APNEA Humans Breathless — photographic portraits underwater

Photographic portraits
Text: Gadzhi Gumasov

Italian photographer Gabriele Corni and architect Claudio Silvestrin joined forces with GALLLERIAPIÙ — a multifaceted organisation dedicated to research and experimentation in contemporary art — for the project APNEA Humans Breathless (Apnea — people without breath). The aim was to capture the emotional range of people in a state of discomfort.

Photographic portraits
When you are submerged in water and deprived of air, do you behave as naturally as you do in your everyday life?

"I find it fascinating to photograph people holding their breath — each time I am struck by the fact that without breath we are forced to abandon the polished projection of ourselves: the desire to 'look good in a photo' disappears entirely, overtaken by the most fundamental need — to breathe"

Photographic portraits

Restless and disoriented, these intent gazes are penetrating. Faces that look back at us — striking even from a distance, submerged in water and emerging from it, wrapped in a milky veil that envelops, caresses and oppresses. Solitary and silent faces, absorbed in their inner selves, existing in a timeless space untouched by the noise and movement of the everyday.

"In this series of portraits, water represents time — the dimension by which we are all consumed."

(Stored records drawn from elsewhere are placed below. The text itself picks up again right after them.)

-- ==== Sys2Proof/Laws/Ops.lean ====
section
/-! SUPPORT. What the shared operations can do, said once: the two cases of `appendRaw`, what the byte path never touches,
LEN under message and padding bytes, and the composition of appends. -/

namespace Sys2Proof.Machine

/-- The fields of the block and its port that the byte path does not write, LEN apart. -/
structure SameAside (s t : State) : Prop where
  done : t.DONE = s.DONE
  errCmd : t.ERR_CMD = s.ERR_CMD
  errEnc : t.ERR_ENC = s.ERR_ENC
  errSeq : t.ERR_SEQ = s.ERR_SEQ
  data : t.DATA = s.DATA
  pending : t.pending = s.pending
  observed : t.observed = s.observed

theorem SameAside.refl (s : State) : SameAside s s := ⟨rfl, rfl, rfl, rfl, rfl, rfl, rfl⟩

theorem SameAside.trans {s t u : State} (h : SameAside s t) (h' : SameAside t u) : SameAside s u :=
  ⟨h'.done.trans h.done, h'.errCmd.trans h.errCmd, h'.errEnc.trans h.errEnc, h'.errSeq.trans h.errSeq,
    h'.data.trans h.data, h'.pending.trans h.pending, h'.observed.trans h.observed⟩

/-- A byte that does not fill the block is stored and counted (R140). -/
theorem appendRaw_of_lt (b : Byte) (s : State) (h : s.FILL.val + 1 < 64) :
    appendRaw b s = setFill ⟨s.FILL.val + 1, h⟩ (storeByte b s) := by
  simp only [appendRaw, h, dite_true]

/-- The block's 64th byte compresses the block (R140). -/
theorem appendRaw_of_full (b : Byte) (s : State) (h : ¬ s.FILL.val + 1 < 64) :
    appendRaw b s = setFill 0 (leaveScratch (compress (storeByte b s))) := by
  simp only [appendRaw, h, dite_false]

@[simp] theorem appendRaw_LEN (b : Byte) (s : State) : (appendRaw b s).LEN = s.LEN := by
  by_cases h : s.FILL.val + 1 < 64
  · rw [appendRaw_of_lt b s h, setFill_LEN, storeByte_LEN]
  · rw [appendRaw_of_full b s h, setFill_LEN, leaveScratch_LEN, compress_LEN, storeByte_LEN]

theorem appendRaw_BUF (b : Byte) (s : State) (h : s.FILL.val + 1 < 64) :
    (appendRaw b s).BUF = s.BUF.set s.FILL.val b s.FILL.isLt := by
  rw [appendRaw_of_lt b s h, setFill_BUF, storeByte_BUF]

theorem appendRaw_FILL (b : Byte) (s : State) : (appendRaw b s).FILL.val = (s.FILL.val + 1) % 64 := by
  have := s.FILL.isLt
  by_cases h : s.FILL.val + 1 < 64
  · rw [appendRaw_of_lt b s h, setFill_FILL, Nat.mod_eq_of_lt h]
  · rw [appendRaw_of_full b s h, setFill_FILL, show s.FILL.val = 63 by omega]; rfl

theorem appendRaw_S (b : Byte) (s : State) :
    (appendRaw b s).S =
      if s.FILL.val + 1 < 64 then s.S else compressBlock s.S (s.BUF.set s.FILL.val b s.FILL.isLt) := by
  by_cases h : s.FILL.val + 1 < 64
  · rw [appendRaw_of_lt b s h, setFill_S, storeByte_S, if_pos h]
  · rw [appendRaw_of_full b s h, setFill_S, leaveScratch_S, compress_S, storeByte_S, storeByte_BUF, if_neg h]

theorem setFill_sameAside (f : Fin 64) (s : State) : SameAside s (setFill f s) := ⟨rfl, rfl, rfl, rfl, rfl, rfl, rfl⟩

theorem storeByte_sameAside (b : Byte) (s : State) : SameAside s (storeByte b s) :=
  ⟨rfl, rfl, rfl, rfl, rfl, rfl, rfl⟩

theorem compress_sameAside (s : State) : SameAside s (compress s) :=
  ⟨compress_DONE s, compress_ERR_CMD s, compress_ERR_ENC s, compress_ERR_SEQ s, compress_DATA s, compress_pending s,
    compress_observed s⟩

theorem leaveScratch_sameAside (s : State) : SameAside s (leaveScratch s) := ⟨rfl, rfl, rfl, rfl, rfl, rfl, rfl⟩

theorem appendRaw_sameAside (b : Byte) (s : State) : SameAside s (appendRaw b s) := by
  by_cases h : s.FILL.val + 1 < 64
  · rw [appendRaw_of_lt b s h]; exact (storeByte_sameAside b s).trans (setFill_sameAside _ _)
  · rw [appendRaw_of_full b s h]
    exact (((storeByte_sameAside b s).trans (compress_sameAside _)).trans (leaveScratch_sameAside _)).trans
      (setFill_sameAside _ _)

theorem addLength_sameAside (s : State) : SameAside s (addLength s) := ⟨rfl, rfl, rfl, rfl, rfl, rfl, rfl⟩

theorem appendMsg_sameAside (b : Byte) (s : State) : SameAside s (appendMsg b s) :=
  (appendRaw_sameAside b s).trans (addLength_sameAside _)

@[simp] theorem appendMsg_LEN (b : Byte) (s : State) : (appendMsg b s).LEN = s.LEN + 8 := by
  rw [appendMsg, addLength_LEN, appendRaw_LEN]

@[simp] theorem appendMsg_S (b : Byte) (s : State) : (appendMsg b s).S = (appendRaw b s).S := by
  rw [appendMsg, addLength_S]
@[simp] theorem appendMsg_W (b : Byte) (s : State) : (appendMsg b s).W = (appendRaw b s).W := by
  rw [appendMsg, addLength_W]
@[simp] theorem appendMsg_FILL (b : Byte) (s : State) : (appendMsg b s).FILL = (appendRaw b s).FILL := by
  rw [appendMsg, addLength_FILL]
@[simp] theorem appendMsg_BUF (b : Byte) (s : State) : (appendMsg b s).BUF = (appendRaw b s).BUF := by
  rw [appendMsg, addLength_BUF]

@[simp] theorem appendRaws_nil (s : State) : appendRaws [] s = s := rfl
@[simp] theorem appendRaws_cons (b : Byte) (bs : List Byte) (s : State) :
    appendRaws (b :: bs) s = appendRaws bs (appendRaw b s) := rfl
@[simp] theorem appendMsgs_nil (s : State) : appendMsgs [] s = s := rfl
@[simp] theorem appendMsgs_cons (b : Byte) (bs : List Byte) (s : State) :
    appendMsgs (b :: bs) s = appendMsgs bs (appendMsg b s) := rfl

theorem appendRaws_append (as bs : List Byte) (s : State) :
    appendRaws (as ++ bs) s = appendRaws bs (appendRaws as s) := List.foldl_append ..

theorem appendMsgs_append (as bs : List Byte) (s : State) :
    appendMsgs (as ++ bs) s = appendMsgs bs (appendMsgs as s) := List.foldl_append ..

theorem appendRaws_sameAside (bs : List Byte) (s : State) : SameAside s (appendRaws bs s) := by
  induction bs generalizing s with
  | nil => exact .refl s
  | cons b bs ih => exact (appendRaw_sameAside b s).trans (ih _)

theorem appendMsgs_sameAside (bs : List Byte) (s : State) : SameAside s (appendMsgs bs s) := by
  induction bs generalizing s with
  | nil => exact .refl s
  | cons b bs ih => exact (appendMsg_sameAside b s).trans (ih _)

@[simp] theorem appendRaws_LEN (bs : List Byte) (s : State) : (appendRaws bs s).LEN = s.LEN := by
  induction bs generalizing s with
  | nil => rfl
  | cons b bs ih => simp [ih]

theorem appendRaws_FILL (bs : List Byte) (s : State) :
    (appendRaws bs s).FILL.val = (s.FILL.val + bs.length) % 64 := by
  induction bs generalizing s with
  | nil => have := s.FILL.isLt; simp; omega
  | cons b bs ih => rw [appendRaws_cons, ih, appendRaw_FILL]; simp; omega

/-- Write LEN, and nothing else. -/
def setLength (n : Length) (s : State) : State := { s with LEN := n }

theorem addLength_eq (s : State) : addLength s = setLength (s.LEN + 8) s := rfl

theorem setLength_setLength (n k : Length) (s : State) : setLength n (setLength k s) = setLength n s := rfl

theorem compress_setLength (n : Length) (s : State) : compress (setLength n s) = setLength n (compress s) := by
  generalize hp : compressBlock s.S s.BUF = p
  generalize hq : mixBlock s.S s.BUF = q
  have h1 : compress s = setAccumulator p q s := by rw [compress, hp, hq]
  have h2 : compress (setLength n s) = setAccumulator p q (setLength n s) := by
    rw [compress, show (setLength n s).S = s.S from rfl, show (setLength n s).BUF = s.BUF from rfl, hp, hq]
  rw [h1, h2]; rfl

/-- LEN plays no part in the byte path (R141: COMPRESS does not read LEN). -/
theorem appendRaw_setLength (b : Byte) (s : State) (n : Length) :
    appendRaw b (setLength n s) = setLength n (appendRaw b s) := by
  by_cases h : s.FILL.val + 1 < 64
  · rw [appendRaw_of_lt b s h, appendRaw_of_lt b (setLength n s) h]; rfl
  · rw [appendRaw_of_full b s h, appendRaw_of_full b (setLength n s) h,
      show storeByte b (setLength n s) = setLength n (storeByte b s) from rfl, compress_setLength]
    generalize compress (storeByte b s) = u
    rfl

theorem appendRaws_setLength (bs : List Byte) (s : State) (n : Length) :
    appendRaws bs (setLength n s) = setLength n (appendRaws bs s) := by
  induction bs generalizing s with
  | nil => rfl
  | cons b bs ih => rw [appendRaws_cons, appendRaw_setLength, ih, appendRaws_cons]

/-- Message bytes go the way of padding bytes, and LEN counts them (R141). -/
theorem appendMsgs_eq (bs : List Byte) (s : State) :
    appendMsgs bs s = setLength (s.LEN + BitVec.ofNat 64 (8 * bs.length)) (appendRaws bs s) := by
  induction bs generalizing s with
  | nil => simp [setLength]
  | cons b bs ih =>
    rw [appendMsgs_cons, ih, appendMsg_LEN, appendMsg, addLength_eq, appendRaw_LEN, appendRaws_setLength,
      setLength_setLength, appendRaws_cons]
    congr 1
    apply BitVec.eq_of_toNat_eq
    simp
    omega

theorem appendMsgs_LEN (bs : List Byte) (s : State) :
    (appendMsgs bs s).LEN = s.LEN + BitVec.ofNat 64 (8 * bs.length) := by
  rw [appendMsgs_eq]; generalize appendRaws bs s = u; rfl

theorem appendMsgs_FILL (bs : List Byte) (s : State) :
    (appendMsgs bs s).FILL.val = (s.FILL.val + bs.length) % 64 := by
  rw [appendMsgs_eq, ← appendRaws_FILL]; generalize appendRaws bs s = u; rfl

@[simp] theorem appendMsgs_S (bs : List Byte) (s : State) : (appendMsgs bs s).S = (appendRaws bs s).S := by
  rw [appendMsgs_eq]; generalize appendRaws bs s = u; rfl
@[simp] theorem appendMsgs_BUF (bs : List Byte) (s : State) : (appendMsgs bs s).BUF = (appendRaws bs s).BUF := by
  rw [appendMsgs_eq]; generalize appendRaws bs s = u; rfl

theorem padZeros_sameAside (n : Nat) (s : State) : SameAside s (padZeros n s) := by
  induction n generalizing s with
  | zero => exact .refl s
  | succ n ih =>
    unfold padZeros; split
    · exact .refl s
    · exact (appendRaw_sameAside _ s).trans (ih _)

/-- The padding loop, given fuel enough for the zeros it needs, appends exactly them (R145 step 3, R146). -/
theorem padZeros_eq (n : Nat) (s : State) (h : (120 - s.FILL.val) % 64 ≤ n) :
    padZeros n s = appendRaws (List.replicate ((120 - s.FILL.val) % 64) 0x00) s := by
  have hl := s.FILL.isLt
  induction n generalizing s with
  | zero =>
    have : (120 - s.FILL.val) % 64 = 0 := by omega
    simp [padZeros, this]
  | succ n ih =>
    unfold padZeros
    split
    · next h56 => simp [h56]
    · next h56 =>
      have hne : s.FILL.val ≠ 56 := fun e => h56 (Fin.ext e)
      have hf := appendRaw_FILL 0x00 s
      have hk : (120 - s.FILL.val) % 64 = (120 - (appendRaw 0x00 s).FILL.val) % 64 + 1 := by omega
      rw [ih _ (by omega) (appendRaw 0x00 s).FILL.isLt, hk, List.replicate_succ, appendRaws_cons]

@[simp] theorem lengthBytes_length (L : Length) : (lengthBytes L).length = 8 := by simp [lengthBytes]

/-- FINAL's padding is one run of padding bytes: `0x80`, the zeros, the length (R145, R146). -/
theorem padMessage_eq (s : State) :
    padMessage s =
      appendRaws (0x80 :: List.replicate ((119 - s.FILL.val) % 64) 0x00 ++ lengthBytes s.LEN) s := by
  have hf := appendRaw_FILL 0x80 s
  have hl := s.FILL.isLt
  unfold padMessage
  rw [padZeros_eq _ _ (by omega), appendRaws_append, appendRaws_cons]
  congr 3
  omega

theorem padMessage_sameAside (s : State) : SameAside s (padMessage s) := by
  rw [padMessage_eq]; exact appendRaws_sameAside _ s

@[simp] theorem padMessage_LEN (s : State) : (padMessage s).LEN = s.LEN := by rw [padMessage_eq]; simp

/-- After FINAL's padding the block buffer is empty (R145). -/
theorem padMessage_FILL (s : State) : (padMessage s).FILL = 0 := by
  have hl := s.FILL.isLt
  rw [padMessage_eq]
  apply Fin.ext
  rw [appendRaws_FILL]
  simp
  omega

theorem whileAccepting_done (act : State → State) {s : State} (h : s.DONE = true) :
    whileAccepting act s = raiseError .seq s := by simp [whileAccepting, h]

theorem whileAccepting_accepting (act : State → State) {s : State} (h : s.DONE = false) :
    whileAccepting act s = act s := by simp [whileAccepting, h]

end Sys2Proof.Machine
end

Portraits of children and people of varied ethnicities and social backgrounds — by compelling them to step away from their self-presentation, Gabriele Corni seems to have stripped away their masks, bringing their inner selves into contact with something primordial: water. The most striking detail lies in the symbolism: "it" (water) shelters us in the womb, yet it also becomes a mighty force capable of taking our breath away; "it" can drag us into the depths, reminding us that life is not eternal. Immersed in this elemental substance, the subject loses their mask and reveals something archaic — something that looks back at us from an unfathomable past.

Photographic portraits

Gabriele Corni shows us faces suspended in thought, freed from the self-possession and tension of everyday life. These portraits transform their subjects into compelling and affecting images. They remind us of how painted portraits once stood in for a person — not so much by depicting the individual as by radiating power and mystery. That same mystery is vividly present in Gabriele Corni's photographs, in which the identity of the subjects is neither imposed nor inferred, but remains distant, wavering, generalised and elusive.